■ **PROBLEM REQUIREMENTS**
Using the data below, return all lines in which "linkUp" appears.
********************
theorem Run.arriveFrame (s : State) (header : BitVec 64) (data : List Byte) : s.Run (s.arriveFrame header data) := by
  unfold State.arriveFrame
  split
  · exact .arrive s _
  · exact .arriveMalformed s _ _

end

/-! ### Resets, completions and expiries -/

theorem Run.linkReset (s : State) : s.Run s.linkReset := by
  unfold State.linkReset
  split
  · exact .refl
  · exact (Run.of (.linkReset s)).trans (.judge _)

theorem Run.linkUp (s : State) : s.Run s.linkUp := by
  unfold State.linkUp
  split
  · exact .refl
  · split
    · exact .refl
    · exact .quiet_judge {}

theorem Run.softReset (s : State) : s.Run s.softReset :=
  (Run.of (.softReset s)).trans (.quiet_judge {})

theorem Run.recordPace (s : State) (r : RegionIndex) (d : Direction) : s.Run (s.recordPace r d) :=
  .quiet {}

theorem Run.completion (s : State) (number : AccessNumber) (ok : Bool) (data : List Byte) :
    s.Run (s.completion number ok data) := by
  have late : s.Run (s.handOver (.lateCompletion number)) := .of (.fault s _)
  unfold State.completion
  split
  · exact late
  next aw e hbusy =>
    split
    · have hended := Move.outcome (s := s.recordPace aw.region aw.operation) (p := .ready) hbusy
        (fun _ _ => PortState.noConfusion) (s.completionOutcome aw ok data)
      exact ((Run.recordPace s aw.region aw.operation).tail hended).trans (.judge _)
    · exact late
  next aw hstalled =>
    split
    · have hfault := (Run.recordPace s aw.region aw.operation).tail (.fault _ (.lateCompletion number))
      exact (hfault.tail (.unstall hstalled)).trans (.judge _)
    · exact late

theorem Run.memoryExpired (s : State) : s.Run s.memoryExpired := by
  unfold State.memoryExpired
  split
  next aw e hbusy =>
    have hstall := Run.of (.outcome (p := .stalled { aw with requester := .none }) hbusy
      (fun _ _ => PortState.noConfusion) .timeout)
    exact hstall.trans (.judge _)
  all_goals exact .refl

theorem Run.drainExpired (s : State) (seq : Nat) : s.Run (s.drainExpired seq) := by
  unfold State.drainExpired
  split
  · exact (Run.of (.overdue s seq)).trans (.judge _)
  · exact .of (.overdue s seq)

theorem Run.clearCapture (s : State) (k : Fin 8) : s.Run (s.clearCapture k) :=
  .of (.forget s _ fun j => by rw [get_vset]; split <;> simp [*])

theorem Run.retentionExpired (s : State) (k : Fin 8) : s.Run (s.retentionExpired k) := by
  unfold State.retentionExpired
  split
  · exact .clearCapture s k
  · exact (Run.clearCapture s k).trans (.judge _)

theorem Run.lockExpired (s : State) (k : Fin 2) : s.Run (s.lockExpired k) := by
  unfold State.lockExpired
  split
  next hheld => exact (Run.of (.broken hheld)).tail (.fault _ _)
  all_goals exact .refl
********************
■ **PROBLEM SOLUTION**
theorem Run.linkUp (s : State) : s.Run s.linkUp := by
  unfold State.linkUp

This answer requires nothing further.